# Will Chromebook become SUCCESS??



## cadinvent (Jun 19, 2011)

With features like 8 second boot time, auto repairing chrome OS, one can be sure that it is going to give Windows 7 Starter Machines a fairly tough competition. Microsoft has a upper hand though when it comes to application softwares.


----------



## krishnandu.sarkar (Jun 19, 2011)

I don't guess Chromebook will see any success.

Well, let me define the factors for my so called thinking..

1. *Data Security :* We don't know how secure is our personal data on cloud. I don't think people would like to share their everything with google or store them on some server. What if the server gets hacked or so?? If people starts doing that, hackers will surely try their best to hack the Google's server.

2. *Connectivity :* The OS is totally cloud based, so internet connectivity and speed is the main thing here. Specially on 3rd world countries. So you can't count success without them right?? And you need internet everywhere over the world, to make Chromebook successfull. What if someone from UK / US (where internet conenctivity is not a factor) comes to India or other developing countries and he uses Chromebook??

3. *Applications :* Are you sure?? Every kind of app is available?? And if yes are they good enough to compete with the desktop(windows/linux) apps?? I mean yes, enthusiasts can always look for alternatives. But in production environment / Enterprises. I'm 100% sure no one would like to leave Photoshop, Dreamweaver etc. if the alternatives are not even close to them.
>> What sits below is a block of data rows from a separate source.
-- ==== Sys2Proof/Machine/Resets.lean ====
section
/-! DEFINITION. Resets, power states and start-up (16 R397 to R414), with what the survival table keeps (R413, 17 R430). -/

namespace Sys2Proof.Machine

/-! ### Phases -/

/-- Each change of PHASE raises PF vector 6 (R398). -/
def setPhase (p : Phase) (s : State) : State := vecEvent mgmt 6 (onCtl (fun c => { c with phase := p }) s)

/-! ### Values that several resets restore (R411, R413) -/

/-- Every counter marked RC in any register table returns to 0. -/
def clearCounters (s : State) : State :=
  { s with
    ctl := { s.ctl with droppedWrites := 0 }
    wdog := { s.wdog with bites := 0, islandResets := 0, gdnRestarts := 0 }
    pages := s.pages.map (fun g => { g with errCount := 0 })
    seed := { s.seed with collide := 0, full := 0 }
    prn := { s.prn with
      nan := 0, stray := 0, malformed := 0, skip := 0, trunc := 0, empty := 0, guessMissing := 0, guessBad := 0, tailBad := 0 }
    led := { s.led with warns := 0, fallbacks := 0, aborts := 0, fbFails := 0 }
    arbs := s.arbs.map (fun a => { a with hintBroken := 0, revokes := 0 })
    teth := { s.teth with crcErrors := 0, resends := 0 }
    pwr := { s.pwr with missed := 0, droop := 0 }
    trc := { s.trc with dropped := 0 } }

/-- The four LEDGER registers. -/
def clearLedger (s : State) : State :=
  { s with led := { s.led with unattr := 0, discNs := 0, discNj := 0, overhead := 0 } }

/-- The thermal model is initialised again (14 R358), every ladder stands at step 0, and SENSOR_FLAGS is clear (R413). -/
def thermalStart (s : State) : State :=
  flagged (fun s => modelStart (onPwr (fun w =>
    { w with
      ladders := List.replicate 13 {}
      silent := false
      modFlag := false
      coolFlag := false
      lastAt := s.ctl.lcc
      nodes := w.nodes.map (fun n => { n with sensorBad := false, flagged := false }) }) s)) s

/-! ### The firmware image (R399 to R402) -/

/-- The largest image: the header and the gardener SRAMs (R399). -/
def imageMax : Nat := 1024 + 6 * 2 ^ 20

/-- A section entry (R399): its gardener core, data or instruction, its place in that core's SRAM and in the image, and its length, 0 for
an unused entry. -/
structure ImgSection where
  core    : Nat
  data    : Bool
  sramOff : Nat
  imgOff  : Nat
  len     : Nat
deriving DecidableEq, Repr

/-- A little-endian number (00 R7). -/
def leNat : List U8 → Nat
  | [] => 0
  | b :: r => b.toNat + 256 * leNat r

/-- Bytes `off` to `off + n - 1` of an image. -/
def slice (img : List U8) (off n : Nat) : List U8 := (img.drop off).take n

/-- A field of an image header. -/
def imgFld (img : List U8) (off n : Nat) : Nat := leNat (slice img off n)

/-- A big-endian byte string of the header, as SEC 1 defines it: the exception to 00 R7 (R399). -/
def imgStr (img : List U8) (off n : Nat) : Nat := leNat (slice img off n).reverse

/-- Section entry `k` of 50, of 16 B each, at byte 224 and after (R399). -/
def imgSection (img : List U8) (k : Nat) : ImgSection :=
  let e := slice img (224 + 16 * k) 16
  let b := imgFld e 0 1
  ⟨b % 8, b / 8 % 2 = 1, imgFld e 4 4, imgFld e 8 4, imgFld e 12 4⟩

def imgSections (img : List U8) : List ImgSection := (List.range 50).map (imgSection img)

/-- A section lies in the image, after its header, and in its core's SRAM: 256 KiB for instructions, 512 KiB for data (R399; 01, table Breidline SRAM). -/
def sectionIn (len : Nat) (x : ImgSection) : Bool :=
  x.len = 0 || (decide (1024 ≤ x.imgOff) && decide (x.imgOff + x.len ≤ len)
    && decide (x.sramOff + x.len ≤ (if x.data then 0x80000 else 0x40000)))

/-- FORMAT, LINE, IMAGE_LEN and every section lie within range: bytes 0 to 3, 8, 4 to 7 and 224 to 1,023 (R399 to R401). -/
def headIn (img : List U8) (len : Nat) : Bool :=
  decide (1024 ≤ len) && decide (len ≤ imageMax) && imgFld img 0 4 = 3 && imgFld img 8 1 = 3 && imgFld img 4 4 = len
    && (imgSections img).all (sectionIn len)

/-- The fused key digest that the SHA-384 of PUBLIC_KEY, bytes 16 to 112, equals, with its fuse whole; 0 for none (R400). -/
def keyOf (img : List U8) : BitVec 2 :=
  let d := Config.sha384 (slice img 16 97)
  if d = Config.keyDigest0 && !Config.revoked0 then 1
  else if d = Config.keyDigest1 && !Config.revoked1 then 2
  else 0

/-- The image digest: SHA-384 over every byte but SIGNATURE's at 128 to 223 (R400 step 3). -/
def imageDigest (img : List U8) : BitVec 384 := Config.sha384 (img.take 128 ++ img.drop 224)

/-- SIGNATURE, r and s of 48 B each, verifies over the image digest under PUBLIC_KEY (R399, R400). -/
def sigOk (img : List U8) : Bool :=
  Config.ecdsa (BitVec.ofNat 776 (imgStr img 16 97)) (imageDigest img) (BitVec.ofNat 384 (imgStr img 128 48)) (BitVec.ofNat 384 (imgStr img 176 48))

/-- The instruction sections of an image: core, offset in its SRAM and bytes. -/
def imageTexts (img : List U8) : List (Nat × Nat × List U8) :=
  ((imgSections img).filter (fun x => x.len ≠ 0 && !x.data)).map (fun x => (x.core, x.sramOff, slice img x.imgOff x.len))

/-- The digest of each gardener core's instruction sections (R400), taken in the order of their entries (DESIGN CHOICE, log entry 3). -/
def coreDigests (img : List U8) : List (BitVec 384) :=
  (List.range 8).map (fun c => Config.sha384 (((imageTexts img).filter (fun e => e.1 = c)).flatMap (fun e => e.2.2)))

/-- The image read: LEN bytes. -/
def State.imageOf (s : State) (seen : ImageSeen) : List U8 :=
  (seen.bytes ++ List.replicate (s.ctl.fwLen.toNat - seen.bytes.length) 0).take s.ctl.fwLen.toNat

/-- The cause for which an image is rejected, in the order of the table of load failures; 0 accepts it (R400, R401). -/
def imageErr (seen : ImageSeen) (s : State) : Nat :=
  if seen.refused.isSome then 1
  else if !headIn (s.imageOf seen) s.ctl.fwLen.toNat then 2
  else if keyOf (s.imageOf seen) = 0 then 3
  else if !sigOk (s.imageOf seen) then 4
  else 0

/-- The cause for which an image read again is rejected (R402). -/
def rereadErr (seen : ImageSeen) (s : State) : Nat :=
  if seen.refused.isSome then 1 else if !s.ctl.fwAccepted || imageDigest (s.imageOf seen) ≠ s.ctl.fwDigest then 5 else 0

/-- The reads of an image at `FW_IMG_ADDR`, without a PASID, and the record of a refused one (R400 step 1; 01 R25, R447). -/
def imageRead (seen : ImageSeen) (s : State) : State :=
  let l := readsOf (.host none) (s.ctl.fwImgAddr.toNat * 4096) s.ctl.fwLen.toNat
  match seen.refused with
  | some a => hostFault mgmt 0 a.toNat 0 (putReads (readsTo a.toNat l) s)
  | none => putReads l s

/-- A rejected image (R401, 17 R422): PHASE is FAILED, every gardener SRAM is cleared, every page is closed. -/
def imageFail (code : Nat) (s : State) : State :=
  let s := onCtl (fun c =>
    { c with
      fwErr := BitVec.ofNat 8 code
      fwAccepted := false
      fwKey := 0
      fwDigest := 0
      fwCores := []
      fwTexts := []
      gdnClear := true
      fwReread := false }) s
  setPhase .failed { s with pages := s.pages.map (fun g => { g with isOpen := false }) }

/-- A write of FW_CTRL: LEN, and LOAD (R398, R400). -/
def fwCtrl (v : U32) (s : State) : State :=
  let s := onCtl (fun c => { c with fwLen := v.setWidth 23 }) s
  if !v.getLsbD 31 then s
  else if s.ctl.phase = .bootWait || s.ctl.phase = .failed then setPhase .verifying (onCtl (fun c => { c with fwErr := 0 }) s)
  else regRefused 0x8008 0 s

/-- IMAGE_VERIFIED: the first image of a start, or the one read again in a block reset (R405 step 2). -/
def imageVerified (seen : ImageSeen) (s : State) : State :=
  let img := s.imageOf seen
  if s.freezing then s
  else if s.ctl.phase = .verifying then
    let s := imageRead seen s
    match imageErr seen s with
    | 0 => setPhase .init (onCtl (fun c =>
        { c with
          initOf := .start
          fwAccepted := true
          fwLine := 3
          fwMinor := BitVec.ofNat 8 (imgFld img 9 1)
          fwBuild := BitVec.ofNat 16 (imgFld img 10 2)
          fwKey := keyOf img
          fwDigest := imageDigest img
          fwCores := coreDigests img
          fwTexts := imageTexts img
          gdnClear := false }) s)
    | e => imageFail e s
  else if s.ctl.phase = .init && s.ctl.initOf = .blockReset then
    let s := imageRead seen s
    match rereadErr seen s with
    | 0 => onCtl (fun c => { c with fwReread := true }) s
    | e => imageFail e s
  else s

/-- G0 clears the fixed structures with NoC fill requests (R403 step 3). -/
def fillFixed (s : State) : State :=
  each [FixedArea.requestStore, .seedbedNodes, .overflowAreas, .journals] (fun a => putCopy (egressGardener 0) (.fill a)) s

/-- READY: the end of start-up from cold (R403), with the atomic region reserved (01 R16). -/
def startReady (s : State) : State :=
  if s.freezing || s.ctl.phase ≠ .init || s.ctl.initOf ≠ .start then s
  else tetherOn (setPhase .ready (thermalStart (onCtl (fun c => { c with atomic := some Config.atomicBase })
    ((fillFixed s).onPage mgmt (fun g => { g with isOpen := true })))))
Well, these are the main three issues I can think of right now, which makes a hurdle for moving into a Cloud OS completely.


----------



## Liverpool_fan (Jun 19, 2011)

Yes, Chromebook will see a lot of success in the enterprise:

1. *Low Total Cost of Ownership (TCO) : * Chromebook costs very cheap for enterprises in terms of ownership, and maintenance. Also it will be based on web platform, so there would be no added cost either in licensing or upgrading.

2. *Applications :* The applications which the enterprise WANTS its employees to be used can be implemented as web applications or their "E-Desks", which will be sufficient in terms of work which can be done. Secondly desktop application like technology can come through Citrix et al.

3. *Less Headache :* Less headache for IT adminstrators, and it's more secure for the employees to work on in an IT Enterprise. Secondly there's less chance of employees to break it unlike Windows or Linux.

4. *Security :* With cloud computing, Enterprises can keep tabs on the user data. There's slightly less chance for employees to store and take away critical information.


----------



## SlashDK (Jun 20, 2011)

I believe that it will be successful only in enterprises in developed countries with widespread Wi-Fi / WiMax / 3G / 4G net access(namely US, Norway, Finland and a few other EU nations).

It won't work in India because of the lack of reliable and cheap internet. You need a plan with a limit of 10s of GBs for it to be possible to use net 24/7 for all applications.

Google is mainly targeting enterprise and education sectors with it. Its nothing except an overpriced netbook for its config. Since chromium OS is free and almost the same manufacturers are likely to create cheaper netbooks with chromium instead of chrome OS. According to me it fail in the education sector because of the lack of apps but it may achieve success in the enterprise sector due to its security.


----------



## sygeek (Jun 20, 2011)

Can't say anything for now but for the time being it might be a success among a particular set of people with dedicated cloud based work + High bandwidth most of the time. In India, well..#fail.


----------



## desiibond (Jun 20, 2011)

Nope. not in the next 1 or 2 years. Even in enterprise, people are tilting towards having a decent laptop for normal use and a tablet for mobility. The advantage with tablet is that you can make your work stay on the cloud or stay on a local drive. There have been may instances in the past when cloud-only storage gave serious problem when the servers or network went offline.

Seriously speaking, in the world where 24x7x365 wireless connectity is not even close to being perfect, I think Chromebook is way ahead of its time.


----------



## noob (Jun 20, 2011)

No it wont replace my windows.

This is how i see it,

I am having a windows 7 desktop PC and may be i will replace my laptop with Tablet running Google Android but never with a chromebook.


----------